/-! ### Moves of the sequencer -/

@[simp] theorem setStepper_setStepper (s : State) (k : Fin 2) (x y : Stepper) :
    (s.setStepper k x).setStepper k y = s.setStepper k y := by simp [State.setStepper]

theorem afterRun_setStepper (s : State) (k : Fin 2) (x : Stepper) (evs : List Event) (n : Nat) :
    (s.setStepper k x).afterRun evs n = (s.afterRun evs n).setStepper k x := rfl

@[simp] theorem afterRun_cfg (s : State) (evs : List Event) (n : Nat) : (s.afterRun evs n).cfg = s.cfg := rfl

@[simp] theorem afterRun_stepper (s : State) (k : Fin 2) (evs : List Event) (n : Nat) :
    (s.afterRun evs n).stepper k = s.stepper k := rfl

theorem Alone.setSeq {k : Fin 2} {s : State} (h : Alone (.stepper k) s) (q : Seq) : Alone (.stepper k) (s.setSeq k q) :=
  h.setStepper _

theorem Alone.moveStepper {k : Fin 2} {s : State} (h : Alone (.stepper k) s) (d : Direction) (y : StepStyle) :
    Alone (.stepper k) (s.moveStepper k d y) := h.setStepper _

section moves

variable {n : Nat} {k : Fin 2} {s : State} {op : Instr} {g : Agent} {rest : List Act} {m : Byte} {c : Nat}

@[simp] theorem setTask_stepper_seq (t : Option Task) : ((s.setTask (.stepper k) t).stepper k).seq = (s.stepper k).seq := by
  simp [State.setTask, State.setWorker]

@[simp] theorem setTask_stepper_pos (t : Option Task) : ((s.setTask (.stepper k) t).stepper k).pos = (s.stepper k).pos := by
  simp [State.setTask, State.setWorker]

@[simp] theorem setTask_stepper_queue (t : Option Task) :
    ((s.setTask (.stepper k) t).stepper k).work.queue = (s.stepper k).work.queue := by
  simp [State.setTask, State.setWorker, State.worker]

theorem settle_oneStep (h : Alone (.stepper k) s) (d : Direction) (y : StepStyle) :
    State.settle (n + 1) (.stepper k) (s.setTask (.stepper k) (some ⟨op, g, .oneStep k d y :: rest, m, c⟩)) =
      State.settle n (.stepper k) ((s.moveStepper k d y).setTask (.stepper k)
        (some ⟨op, g, outputActs s.cfg k (nextPos s.cfg.correctionMode (s.stepper k).pos y d) y d ++ rest, m, c⟩)) := by
  rw [settle_task h _ (by simp [Task.wantsLock])]
  simp [State.runAct, moveStepper_setTask, goOn_setTask]

theorem settle_seqCount (h : Alone (.stepper k) s) {r : Running} (hr : (s.stepper k).seq = .running r) :
    State.settle (n + 1) (.stepper k) (s.setTask (.stepper k) (some ⟨op, g, .seqCount k :: rest, m, c⟩)) =
      State.settle n (.stepper k) ((s.setSeq k (.running { r with main := if r.phase = .main then r.main - 1 else r.main })).setTask
        (.stepper k) (some ⟨op, g, rest, m, c + 1⟩)) := by
  rw [settle_task h _ (by simp [Task.wantsLock])]
  have hs : s.setSeq k (.running r) = s := by
    have : ({ s.stepper k with seq := .running r } : Stepper) = s.st[k] := by
      have h2 : s.st[k] = s.stepper k := rfl
      rw [h2]; cases hx : s.stepper k; rw [hx] at hr; simp at hr; simp [hr]
    rw [State.setSeq, this, State.setStepper]; simp
  by_cases hp : r.phase = .main
  · simp [State.runAct, State.seqCount, hr, hp, setSeq_setTask_none, goOn_setTask]
  · have hp2 : r.phase = .correct := by cases h2 : r.phase with
      | main => exact absurd h2 hp
      | correct => rfl
    rw [if_neg hp, show s.setSeq k (.running { r with main := r.main }) = s from hs]
    simp [State.runAct, State.seqCount, hr, hp2, goOn_setTask]

theorem settle_seqTest (h : Alone (.stepper k) s) {t : State} {acts : List Act}
    (ht : ∀ u, (s.setTask (.stepper k) u).seqTest k = (t.setTask (.stepper k) u, acts)) :
    State.settle (n + 1) (.stepper k) (s.setTask (.stepper k) (some ⟨op, g, .seqTest k :: rest, m, c⟩)) =
      State.settle n (.stepper k) (t.setTask (.stepper k) (some ⟨op, g, acts ++ rest, m, c⟩)) := by
  rw [settle_task h _ (by simp [Task.wantsLock])]
  simp [State.runAct, ht, goOn_setTask]

theorem settle_seqWait (h : Alone (.stepper k) s) {r : Running} (hr : (s.stepper k).seq = .running r)
    (hq : (s.stepper k).work.queue = []) :
    State.settle (n + 1) (.stepper k) (s.setTask (.stepper k) (some ⟨op, g, .seqWait k :: rest, m, c⟩)) =
      State.settle n (.stepper k) (((s.log (.wait (.stepper k) r.spsEff)).setSeq k (.running { r with place := .inStep })).setTask
        (.stepper k) (some ⟨op, g, rest, m, c⟩)) := by
  rw [settle_task h _ (by simp [Task.wantsLock])]
  simp [State.runAct, State.seqWait, State.superseded, hr, hq, log_setTask, setSeq_setTask_none, goOn_setTask]

end moves

/-! ### Loops -/

/-- The stepper record after some rounds of a loop. -/
def loopStepper (x : Stepper) (pos : Nat) (style : Option StepStyle) (r : Running) : Stepper :=
  { x with pos := pos, style := style, seq := .running r }

section loops

variable {k : Fin 2} {op : Instr} {g : Agent} {m : Byte} {c : Nat}

/-- One round of a loop, from its test to the next test: at most 46 moves. -/
theorem settle_round {s : State} {F : Nat} {r : Running} (h : Alone (.stepper k) s) (hb : s.bus = .open) (hf : s.lock = .free)
    (hpl : r.place = .inStep) (hq : (s.stepper k).work.queue = [])
    (hgo : ∀ u, (s.setTask (.stepper k) u).seqTest k = (s.setTask (.stepper k) u).seqNext k r)
    (hok : AnswersOk s 24) (hF : 46 ≤ F) :
    ∃ F', F ≤ F' + 46 ∧
      State.settle F (.stepper k) (s.setTask (.stepper k) (some ⟨op, g, [.seqTest k], m, c⟩)) =
        State.settle F' (.stepper k) (((s.afterRun ((if r.first then [] else [.wait (.stepper k) r.spsEff]) ++
            okWrites (.stepper k) (onestepBytes s.cfg k (nextPos s.cfg.correctionMode (s.stepper k).pos r.style r.cmd) r.style r.cmd)) 24).setStepper k
          (loopStepper (s.stepper k) (nextPos s.cfg.correctionMode (s.stepper k).pos r.style r.cmd).val (some r.style)
            { r with first := false, main := if r.phase = .main then r.main - 1 else r.main })).setTask (.stepper k)
              (some ⟨op, g, [.seqTest k], m, c + 1⟩)) := by
  -- from the invocation to the next test: 44 moves
  have key : ∀ (b : State) (r' : Running) (n : Nat), Alone (.stepper k) b → b.bus = .open → b.lock = .free → AnswersOk b 24 →
      (b.stepper k).seq = .running r' → b.cfg = s.cfg → (b.stepper k).pos = (s.stepper k).pos →
      State.settle (n + 44) (.stepper k) (b.setTask (.stepper k) (some ⟨op, g, invocation k r ++ [], m, c⟩)) =
        State.settle n (.stepper k) (((b.afterRun (okWrites (.stepper k)
            (onestepBytes s.cfg k (nextPos s.cfg.correctionMode (s.stepper k).pos r.style r.cmd) r.style r.cmd)) 24).setStepper k
          (loopStepper (b.stepper k) (nextPos s.cfg.correctionMode (s.stepper k).pos r.style r.cmd).val (some r.style)
            { r' with main := if r'.phase = .main then r'.main - 1 else r'.main })).setTask (.stepper k)
              (some ⟨op, g, [.seqTest k], m, c + 1⟩)) := by
    intro b r' n hA hbb hbf hbok hbr hbc hbp
    have hlen : (outputBlocks s.cfg k (nextPos s.cfg.correctionMode (s.stepper k).pos r.style r.cmd) r.style r.cmd).flatten.length +
        3 * (outputBlocks s.cfg k (nextPos s.cfg.correctionMode (s.stepper k).pos r.style r.cmd) r.style r.cmd).length = 42 := by
      rw [outputBlocks_flatten, onestepBytes_length]; rfl
    have h24 : (outputBlocks s.cfg k (nextPos s.cfg.correctionMode (s.stepper k).pos r.style r.cmd) r.style r.cmd).flatten.length = 24 := by
      rw [outputBlocks_flatten, onestepBytes_length]
    have hinv : invocation k r ++ [] = .oneStep k r.cmd r.style :: [.seqCount k, .seqTest k] := rfl
    rw [hinv, show n + 44 = (n + 1 + 42) + 1 by omega, settle_oneStep (n := n + 1 + 42) hA, hbc, hbp, ← outputBlocks_acts, ← hlen,
      settle_blocks (n := n + 1) (s := b.moveStepper k r.cmd r.style) _ (hA.setStepper _) hbb hbf (by rw [h24]; exact hbok.of_eq rfl rfl), h24,
      outputBlocks_flatten, settle_seqCount (r := r') ((hA.moveStepper _ _).afterRun _ _)
        (by simp [State.moveStepper, hbr])]
    congr 2
    simp only [State.moveStepper, State.setSeq, afterRun_setStepper, State.stepper_setStepper_same, setStepper_setStepper,
      loopStepper, hbc, hbp]
  cases hfirst : r.first with
  | true =>
    obtain ⟨n, rfl⟩ : ∃ n, F = n + 44 + 1 := ⟨F - 45, by omega⟩
    refine ⟨n, by omega, ?_⟩
    rw [settle_seqTest (n := n + 44) (t := s.setSeq k (.running { r with first := false })) (acts := invocation k r) h
      (fun u => by rw [hgo u, State.seqNext, if_pos hfirst, setSeq_setTask_none]),
      key (s.setSeq k (.running { r with first := false })) { r with first := false } _ (h.setSeq _) hb hf (hok.of_eq rfl rfl) (by simp [State.setSeq]) rfl
        (by simp [State.setSeq])]
    congr 2
    simp [State.setSeq, afterRun_setStepper, loopStepper]
  | false =>
    obtain ⟨n, rfl⟩ : ∃ n, F = n + 44 + 1 + 1 := ⟨F - 46, by omega⟩
    refine ⟨n, by omega, ?_⟩
    rw [settle_seqTest (n := n + 44 + 1) (t := s.setSeq k (.running { r with place := .atWait }))
      (acts := .seqWait k :: invocation k r) h
      (fun u => by rw [hgo u, State.seqNext, if_neg (by simp [hfirst]), setSeq_setTask_none]),
      List.cons_append, settle_seqWait (n := n + 44) (s := s.setSeq k (.running { r with place := .atWait })) (r := { r with place := .atWait }) (h.setSeq _) (by simp [State.setSeq]) (by simpa [State.setSeq] using hq),
      key _ { r with place := .inStep } _ (((h.setSeq _).log _).setSeq _) hb hf (hok.of_eq rfl rfl) (by simp [State.setSeq]) rfl
        (by simp [State.setSeq, State.stepper_log])]
    rw [log_eq_afterRun _ _ (fun _ => rfl)]
    congr 2
    simp [State.setSeq, afterRun_setStepper, afterRun_afterRun, loopStepper, hfirst, hpl]

/-- The test of a loop goes on. -/
theorem seqTest_go {s : State} {r : Running} (hr : (s.stepper k).seq = .running r)
    (hm : r.phase = .main → 0 < r.main) (hc : r.phase = .correct → (s.stepper k).pos % 8 ≠ 0) (u : Option Task) :
    (s.setTask (.stepper k) u).seqTest k = (s.setTask (.stepper k) u).seqNext k r := by
  unfold State.seqTest
  rw [setTask_stepper_seq, hr, setTask_stepper_pos]
  cases hp : r.phase with
  | main => simp only [hp]; rw [if_pos (hm hp)]
  | correct => simp only [hp]; rw [if_pos (hc hp)]

theorem loopStepper_loopStepper (x : Stepper) (p p' : Nat) (y y' : Option StepStyle) (r r' : Running) :
    loopStepper (loopStepper x p y r) p' y' r' = loopStepper x p' y' r' := rfl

Task:
Reproduce exactly the first line of the listing and every line after it, through the one containing "theorem afterRun_setStepper (s". Nothing else belongs in the output.

Output of the task:
/-! ### Moves of the sequencer -/

@[simp] theorem setStepper_setStepper (s : State) (k : Fin 2) (x y : Stepper) :
    (s.setStepper k x).setStepper k y = s.setStepper k y := by simp [State.setStepper]

theorem afterRun_setStepper (s : State) (k : Fin 2) (x : Stepper) (evs : List Event) (n : Nat) :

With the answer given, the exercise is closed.